After the chaos of the literature club room—the overlapping voices, the tension that never quite surfaced into words—he wanted nothing more than silence. Real silence. The kind that didn’t feel like a held breath.
For several minutes, he got it.
No thoughts brushed against his consciousness. No intrusive impulses or emotional spikes pressed into his awareness. Just the sound of his shoes against the concrete, the distant traffic from the main road, and the faint rustle of trees lining the sidewalk.
He told himself that this was how things were supposed to be.
Then he felt it.
Not a voice. Not even a thought.
A presence.
It was subtle, almost deniable, the way you could sense someone standing behind you without hearing footsteps. The hairs on the back of his neck rose before his mind could supply a reason. His pace slowed without him realizing it, steps growing more cautious as his attention sharpened.
He glanced at the reflection in a darkened storefront window.
For a moment, he thought he imagined her.
She stood near the convenience store across the street, half-hidden by the shadow of the awning. Tall. Still. Watching the street rather than him—at least, that was what it looked like at first glance. Her posture was relaxed in a way that suggested nothing and everything at once. Not waiting. Not wandering.
Simply… present.
Black hair fell straight down her back, barely stirring in the evening air. Her clothes were plain, practical—dark jacket, jeans, nothing that stood out. If he hadn’t already been hyperaware of people lately, he might have dismissed her as another student heading home from a late class.
But his chest tightened anyway.
The absence of sound in his head was wrong.
He took another step. Then another.
As if reacting to his movement, the world shifted.
A drunk man staggered out of the convenience store, nearly colliding with Jae-in as he crossed the sidewalk. The man smelled sharply of alcohol, eyes unfocused, muttering something under his breath. He bumped into Jae-in’s shoulder hard enough to jolt him sideways.
“Hey—” Jae-in started automatically, more surprised than angry.
He never finished the sentence.
The girl moved.
She crossed the distance between them in a single smooth step, positioning herself between Jae-in and the drunk man with a precision that felt rehearsed. Her hand came up—not to strike, not to shove—but to stop. Palm out. Close enough to the man’s chest that he froze mid-stumble.
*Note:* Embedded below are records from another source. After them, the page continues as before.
-- ==== Sys2Proof/Machine/AcModel.lean ====
section
/-! DEFINITION. Arithmetic coder: reset and the probability-table port: `AC_RESET`, `AC_MODEL_INIT`, `AC_SETCNT`,
`AC_SETTOTAL`, `AC_INC` (44_ac_model_port.md). -/

namespace Sys2Proof.Machine

/-- `AC_RESET` (R165): legal in every mode and with a fault latched. -/
def execAcReset (a : Byte) (d : Word) (s : State) : Result :=
  checkOperands (usesNone a d) s <| answer (resetEngine .ac s) 0

/-- `AC_MODEL_INIT` (R166): any mode. -/
def execAcModelInit (a : Byte) (d : Word) (s : State) : Result :=
  engineCommand .ac (usesNone a d) true s <|
    answer (s.setAc { s.ac with cnt := Vector.replicate 256 1, total := 256 }) 0

/-- `AC_SETCNT` (R167): any mode; the total is not adjusted. -/
def execAcSetcnt (a : Byte) (d : Word) (s : State) : Result :=
  engineCommand .ac (usesCount d) true s <|
    answer (s.setAc { s.ac with cnt := tableWrite s.ac.cnt a (d.setWidth 32) }) 0

/-- `AC_SETTOTAL` (R168): any mode. -/
def execAcSettotal (a : Byte) (d : Word) (s : State) : Result :=
  engineCommand .ac (usesTotal a d) true s <|
    answer (s.setAc { s.ac with total := d.setWidth 40 }) 0

/-- `AC_INC` (R169): any mode. -/
def execAcInc (a : Byte) (d : Word) (s : State) : Result :=
  engineCommand .ac (usesByte d) true s <|
    if (tableRead s.ac.cnt a).toNat = 2 ^ 32 - 1 || s.ac.total.toNat = 2 ^ 40 - 1 then
      raiseFault .ac s .counterOverflow
    else
      answer
        (s.setAc { s.ac with cnt := tableWrite s.ac.cnt a (tableRead s.ac.cnt a + 1), total := s.ac.total + 1 }) 0

/-! ### Table validity and cumulative counts (R170) -/

/-- `A_CNT[0] + ... + A_CNT[s - 1]` for `0 <= s <= 256` (R170). -/
def cum (cnt : Vector (BitVec 32) 256) (s : Nat) : Nat :=
  (cnt.toList.take s).foldl (fun acc c => acc + c.toNat) 0

/-- The table is valid: every count is at least 1 and the total is their sum (R170). -/
def tableValid (cnt : Vector (BitVec 32) 256) (total : BitVec 40) : Bool :=
  cnt.toList.all (fun c => decide (1 ≤ c.toNat)) && decide (total.toNat = cum cnt 256)

end Sys2Proof.Machine
end

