theorem rnuDecLoop_of_stop (n v c : Nat) (hc : rnuCase low high = .stop) :
    rnuDecLoop ibuf n low high v c = { low := low, high := high, value := v, cur := c } := by
  cases n with
  | zero => rfl
  | succ n => simp only [rnuDecLoop, hc]

theorem rnuDecLoop_succ_of_ne_stop (n v c : Nat) (hc : rnuCase low high ≠ .stop) :
    rnuDecLoop ibuf (n + 1) low high v c =
      rnuDecLoop ibuf n (stepLow (rnuCase low high) low) (stepHigh (rnuCase low high) high)
        (stepValue (rnuCase low high) v (abit ibuf c)) (c + 1) := by
  cases hcase : rnuCase low high with
  | stop => exact absurd hcase hc
  | _ => simp only [rnuDecLoop, hcase]

/-- Steps beyond those that suffice change nothing. -/
theorem EnoughSteps.rnuDecLoop_succ {n : Nat} (h : EnoughSteps n low high) (v c : Nat) :
    rnuDecLoop ibuf (n + 1) low high v c = rnuDecLoop ibuf n low high v c := by
  induction n generalizing low high v c with
  | zero => rw [rnuDecLoop_of_stop _ _ _ _ h.rnuCase_eq_stop, rnuDecLoop_of_stop _ _ _ _ h.rnuCase_eq_stop]
  | succ n ih =>
    by_cases hc : rnuCase low high = .stop
    · rw [rnuDecLoop_of_stop _ _ _ _ hc, rnuDecLoop_of_stop _ _ _ _ hc]
    · rw [rnuDecLoop_succ_of_ne_stop _ _ _ _ hc, rnuDecLoop_succ_of_ne_stop _ _ _ _ hc, ih (h.step hc)]

/-- One turn of R196: R194 and R192 in the case of the interval, then the call from the new interval. -/
theorem rnuDec_of_step {step : RnuCase} (hle : low ≤ high) (hmax : high ≤ maxV) (hcase : rnuCase low high = step)
    (hstep : step ≠ .stop) (v c : Nat) :
    rnuDec ibuf low high v c =
      rnuDec ibuf (stepLow step low) (stepHigh step high) (stepValue step v (abit ibuf c)) (c + 1) := by
  subst hcase
  have henough := (enoughSteps_sixtyFour hle hmax).step hstep
  unfold rnuDec
  rw [rnuDecLoop_succ_of_ne_stop _ _ _ _ hstep, henough.rnuDecLoop_succ]

end Decoder

/-- Settles O43: one turn of each loop, read off at the case of the interval. -/
theorem rnuLoopsTakeTheSteps : Obligations.RnuLoopsTakeTheSteps := by
  unfold Obligations.RnuLoopsTakeTheSteps
  intro low high hle hmax
  refine ⟨fun hstop => ?stop, fun he1 => ?e1, fun he2 => ?e2, fun he3 => ?e3⟩
  case stop => exact ⟨fun p => rnuEncLoop_of_stop 64 p hstop, fun ibuf v c => rnuDecLoop_of_stop ibuf 64 v c hstop⟩
  case e1 =>
    exact ⟨fun p => rnuEnc_of_step hle hmax he1 nofun p, fun ibuf v c => rnuDec_of_step ibuf hle hmax he1 nofun v c⟩
  case e2 =>
    exact ⟨fun p => rnuEnc_of_step hle hmax he2 nofun p, fun ibuf v c => rnuDec_of_step ibuf hle hmax he2 nofun v c⟩
  case e3 =>
    exact ⟨fun p => (rnuEnc_of_step hle hmax he3 nofun p).trans (withBits_nil_append _),
      fun ibuf v c => rnuDec_of_step ibuf hle hmax he3 nofun v c⟩

end Sys2Proof.Proofs

/-! SUPPORT. How every command is processed (40_block_control.md R100, 60_exceptions.md R228 to R231): the checks, what
a command can do past them, and from both the ways in which it ends: refused, answered without touching an engine with a
fault latched, or a fault taken by its own engine. -/

namespace Sys2Proof.Proofs

open Sys2Proof.Machine Sys2Proof.Statements Sys2Proof.Laws

/-! ### What a command does past its checks -/

/-- What a command of an engine can do once its checks have passed: answer with that engine in another state, take a
fault (R229), or stop where no rule has a result (log 7, log 8). -/
inductive Works : Engine → State → Result → Prop
  | huf {s : State} (h : HufState) (v : Word) : Works .huf s (answer (s.setHuf h) v)
  | ac {s : State} (c : AcState) (v : Word) : Works .ac s (answer (s.setAc c) v)
  | raises {e : Engine} {s : State} (code : Status) (hcode : isFaultStatus code = true) : Works e s (raiseFault e s code)
  | stops {e : Engine} {s : State} (f : Fault) : Works e s (.fault f)

/-- The result of a command of engine `e` with the operand check `operandsOk`: the common checks, then the work. -/
def Gated (e : Engine) (operandsOk : Bool) (s : State) (r : Result) : Prop :=
  ∃ modeOk k, r = engineCommand e operandsOk modeOk s k ∧ Works e s k

section Commands

variable (a : Byte) (d : Word) (s : State)

theorem execHufCount_gated : Gated .huf (usesByte d) s (execHufCount a d s) := by
  refine ⟨_, _, rfl, ?_⟩
  split
  · exact .raises .counterOverflow rfl
  · exact .huf _ _

theorem execHufBuild_gated : Gated .huf (usesNone a d) s (execHufBuild a d s) := by
  refine ⟨_, _, rfl, ?_⟩
  split
  · exact .raises .corruptHuffmanTree rfl
  · exact .huf _ _

theorem execHufGencodes_gated : Gated .huf (usesNone a d) s (execHufGencodes a d s) := by
  refine ⟨_, _, rfl, ?_⟩
  split
  · exact .stops .brokenHufState
  · exact .huf _ _

theorem execHufEncSym_gated : Gated .huf (usesByte d) s (execHufEncSym a d s) := by
  refine ⟨_, _, rfl, ?_⟩
  split
  · exact .raises .symbolNotFound rfl
  · split
    · exact .raises .bufferFull rfl
    · exact .huf _ _

theorem execHufEncEnd_gated : Gated .huf (usesNone a d) s (execHufEncEnd a d s) := by
  refine ⟨_, _, rfl, ?_⟩
  dsimp only
  split
  · exact .raises .bufferFull rfl
  · split
    · exact .raises .bufferFull rfl
    · exact .huf _ _

theorem execHufInByte_gated : Gated .huf (usesByte d) s (execHufInByte a d s) := by
  refine ⟨_, _, rfl, ?_⟩
  split
  · exact .raises .bufferFull rfl
  · exact .huf _ _

theorem execHufDecBegin_gated : Gated .huf (usesNone a d) s (execHufDecBegin a d s) := by
  refine ⟨_, _, rfl, ?_⟩
  split
  · exact .raises .invalidArchive rfl
  · exact .huf _ _

/-- The end marker is answered with the engine as it is. -/
theorem execHufDecSym_gated : Gated .huf (usesNone a d) s (execHufDecSym a d s) := by
  refine ⟨_, _, rfl, ?_⟩
  split
  · exact .huf s.huf endMarker
  · split
    · exact .stops .brokenHufState
    · split
      · exact .stops .brokenHufState
      · exact .raises .invalidArchive rfl
      · split
        · exact .raises .bufferFull rfl
        · exact .huf _ _

theorem execHufDecAll_gated : Gated .huf (usesNone a d) s (execHufDecAll a d s) := by
  refine ⟨_, _, rfl, ?_⟩
  split
  · exact .stops .brokenHufState
  · exact .raises .invalidArchive rfl
  · split
    · exact .raises .bufferFull rfl
    · exact .huf _ _

theorem execAcInc_gated : Gated .ac (usesByte d) s (execAcInc a d s) := by
  refine ⟨_, _, rfl, ?_⟩
  split
  · exact .raises .counterOverflow rfl
  · exact .ac _ _

theorem execAcEncInit_gated : Gated .ac (usesNone a d) s (execAcEncInit a d s) := by
  refine ⟨_, _, rfl, ?_⟩
  split
  · exact .raises .bufferFull rfl
  · exact .ac _ _

theorem execAcEncSym_gated : Gated .ac (usesByte d) s (execAcEncSym a d s) := by
  refine ⟨_, _, rfl, ?_⟩
  dsimp only
  split
  · exact .raises .badModel rfl
  · split
    · exact .raises .counterOverflow rfl
    · split
      · exact .stops .brokenAcState
      · split
        · exact .raises .counterOverflow rfl
        · split
          · exact .raises .bufferFull rfl
          · exact .ac _ _

theorem execAcEncFinish_gated : Gated .ac (usesNone a d) s (execAcEncFinish a d s) := by
  refine ⟨_, _, rfl, ?_⟩
  split
  · exact .stops .brokenAcState
  · split
    · exact .raises .bufferFull rfl
    · split
      · exact .raises .bufferFull rfl
      · exact .ac _ _

theorem execAcInByte_gated : Gated .ac (usesByte d) s (execAcInByte a d s) := by
  refine ⟨_, _, rfl, ?_⟩
  split
  · exact .raises .bufferFull rfl
  · exact .ac _ _

theorem execAcDecInit_gated : Gated .ac (usesNone a d) s (execAcDecInit a d s) := by
  refine ⟨_, _, rfl, ?_⟩
  split
  · exact .raises .invalidArchive rfl
  · exact .ac _ _

/-- The end marker is answered with the engine as it is. -/
theorem execAcDecSym_gated : Gated .ac (usesNone a d) s (execAcDecSym a d s) := by
  refine ⟨_, _, rfl, ?_⟩
  dsimp only
  split
  · exact .ac s.ac endMarker
  · split
    · exact .raises .badModel rfl
    · split
      · exact .stops .brokenAcState
      · split
        · exact .raises .decodeDesync rfl
        · split
          · exact .raises .decodeDesync rfl
          · split
            · exact .stops .brokenAcState
            · split
              · exact .raises .counterOverflow rfl
              · exact .ac _ _

end Commands

/-! ### How each command is processed -/

/-- The high half of the opcode of every command is its family's number (30_encoding.md R84). -/
theorem opcode_high_eq_unit (i : Instr) : (opcode i).extractLsb' 4 4 = UnitOfOpcode.unit i := by
  cases i <;> simp [opcode, UnitOfOpcode.unit]

theorem unitOf_eq_huf {i : Instr} (h : UnitOfOpcode.unit i = 1) : unitOf i = some .huf :=
  if_pos ((opcode_high_eq_unit i).trans h)

theorem unitOf_eq_ac {i : Instr} (h : UnitOfOpcode.unit i = 2) : unitOf i = some .ac := by
  rw [unitOf, opcode_high_eq_unit, h]; rfl

theorem unitOf_eq_none {i : Instr} (h : UnitOfOpcode.unit i = 0) : unitOf i = none := by
  rw [unitOf, opcode_high_eq_unit, h]; rfl

/-- An engine with a fault latched in `s` is in `t` as it was, unless command `i` is a reset that gave it its reset
values (60_exceptions.md R230). -/
structure RespectsLatches (i : Instr) (s t : State) : Prop where
  huf : s.huf.fault ≠ 0 → t.huf = s.huf ∨ (isReset i = true ∧ t.huf = HufState.reset)
  ac : s.ac.fault ≠ 0 → t.ac = s.ac ∨ (isReset i = true ∧ t.ac = AcState.reset)

theorem RespectsLatches.refl (i : Instr) (s : State) : RespectsLatches i s s := ⟨fun _ => .inl rfl, fun _ => .inl rfl⟩

/-- The response is no part of an engine. -/
theorem RespectsLatches.replied {i : Instr} {s t : State} (h : RespectsLatches i s t) (code : Status) (v : Word) :
    RespectsLatches i s (replied t code v) := ⟨h.huf, h.ac⟩

/-- The four ways in which the block processes a command (R231): a command of an engine, with all checks; `NOP` and the
resets, with the operand check only; the two reads, which check their selector. -/
inductive Processing (s : State) : Instr → Prop
  | engine {i : Instr} {e : Engine} (hunit : unitOf i = some e) (hexec : Gated e i.wellFormed s (exec i s)) :
      Processing s i
  | block {i : Instr} {t : State} (hexec : exec i s = checkOperands i.wellFormed s (answer t 0))
      (hunit : unitOf i = none ∨ isReset i = true) (hlatches : RespectsLatches i s t) : Processing s i
  | hufRd (a : Byte) (d : Word) : Processing s (.hufRd a d)
  | acRd (a : Byte) (d : Word) : Processing s (.acRd a d)

/-- The opcode map, command by command. -/
theorem processing (i : Instr) (s : State) : Processing s i := by
  cases i with
  | nop a d => exact .block rfl (.inl (unitOf_eq_none rfl)) (.refl _ s)
  | resetAll a d => exact .block rfl (.inr rfl) ⟨fun _ => .inr ⟨rfl, rfl⟩, fun _ => .inr ⟨rfl, rfl⟩⟩
  | hufReset a d => exact .block rfl (.inr rfl) ⟨fun _ => .inr ⟨rfl, rfl⟩, fun _ => .inl rfl⟩
  | acReset a d => exact .block rfl (.inr rfl) ⟨fun _ => .inl rfl, fun _ => .inr ⟨rfl, rfl⟩⟩
  | hufRd a d => exact .hufRd a d
  | acRd a d => exact .acRd a d
  | hufCount a d => exact .engine (unitOf_eq_huf rfl) (execHufCount_gated a d s)
  | hufBuild a d => exact .engine (unitOf_eq_huf rfl) (execHufBuild_gated a d s)
  | hufGencodes a d => exact .engine (unitOf_eq_huf rfl) (execHufGencodes_gated a d s)
  | hufEncSym a d => exact .engine (unitOf_eq_huf rfl) (execHufEncSym_gated a d s)
  | hufEncEnd a d => exact .engine (unitOf_eq_huf rfl) (execHufEncEnd_gated a d s)
  | hufInByte a d => exact .engine (unitOf_eq_huf rfl) (execHufInByte_gated a d s)
  | hufDecBegin a d => exact .engine (unitOf_eq_huf rfl) (execHufDecBegin_gated a d s)
  | hufDecSym a d => exact .engine (unitOf_eq_huf rfl) (execHufDecSym_gated a d s)
  | hufDecAll a d => exact .engine (unitOf_eq_huf rfl) (execHufDecAll_gated a d s)
  | acInc a d => exact .engine (unitOf_eq_ac rfl) (execAcInc_gated a d s)
  | acEncInit a d => exact .engine (unitOf_eq_ac rfl) (execAcEncInit_gated a d s)
  | acEncSym a d => exact .engine (unitOf_eq_ac rfl) (execAcEncSym_gated a d s)
  | acEncFinish a d => exact .engine (unitOf_eq_ac rfl) (execAcEncFinish_gated a d s)
  | acInByte a d => exact .engine (unitOf_eq_ac rfl) (execAcInByte_gated a d s)
  | acDecInit a d => exact .engine (unitOf_eq_ac rfl) (execAcDecInit_gated a d s)
  | acDecSym a d => exact .engine (unitOf_eq_ac rfl) (execAcDecSym_gated a d s)
  | hufSetfreq | hufEncBegin | hufInClear | hufDecEnd => exact .engine (unitOf_eq_huf rfl) ⟨_, _, rfl, .huf _ _⟩
  | acModelInit | acSetcnt | acSettotal | acInClear | acDecEnd => exact .engine (unitOf_eq_ac rfl) ⟨_, _, rfl, .ac _ _⟩

/-! ### How a command ends -/

/-- The ways in which a command ends: refused (R228), answered without touching an engine with a fault latched, a fault
taken by its own engine, which had none latched (R229), or stopped where no rule has a result. -/
inductive Ending (i : Instr) (s : State) : Result → Prop
  | refuses (code : Status) (hcode : isRefusalStatus code = true) : Ending i s (refuse s code)
  | answers {t : State} (v : Word) (hlatches : RespectsLatches i s t) : Ending i s (answer t v)
  | raises {e : Engine} (code : Status) (hcode : isFaultStatus code = true) (hunit : unitOf i = some e)
      (hlatch : faultLatch e s = 0) : Ending i s (raiseFault e s code)
  | stops (f : Fault) : Ending i s (.fault f)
The drunk blinked, confused.
For the first time, sound flooded Jae-in’s mind.
Not words. Not sentences.
‘Threat.’
‘Unstable.’
‘Remove.’
The thoughts weren’t loud. They didn’t scream or spiral. They arrived fully formed, sharp and efficient, like bullet points stripped of anything unnecessary.
The man laughed awkwardly, taking a step back.
“Relax, I wasn’t—”
The girl’s gaze lifted to meet his.
Her eyes were flat. Not angry. Not emotional.
Assessing.
The man faltered, the humor draining from his face as something primal registered. He raised his hands in surrender, backing away.
“Sorry. My bad.”
He turned and hurried down the street, footsteps uneven but retreating.
The girl watched him go.
Only when he was out of sight did the tension ease—slightly.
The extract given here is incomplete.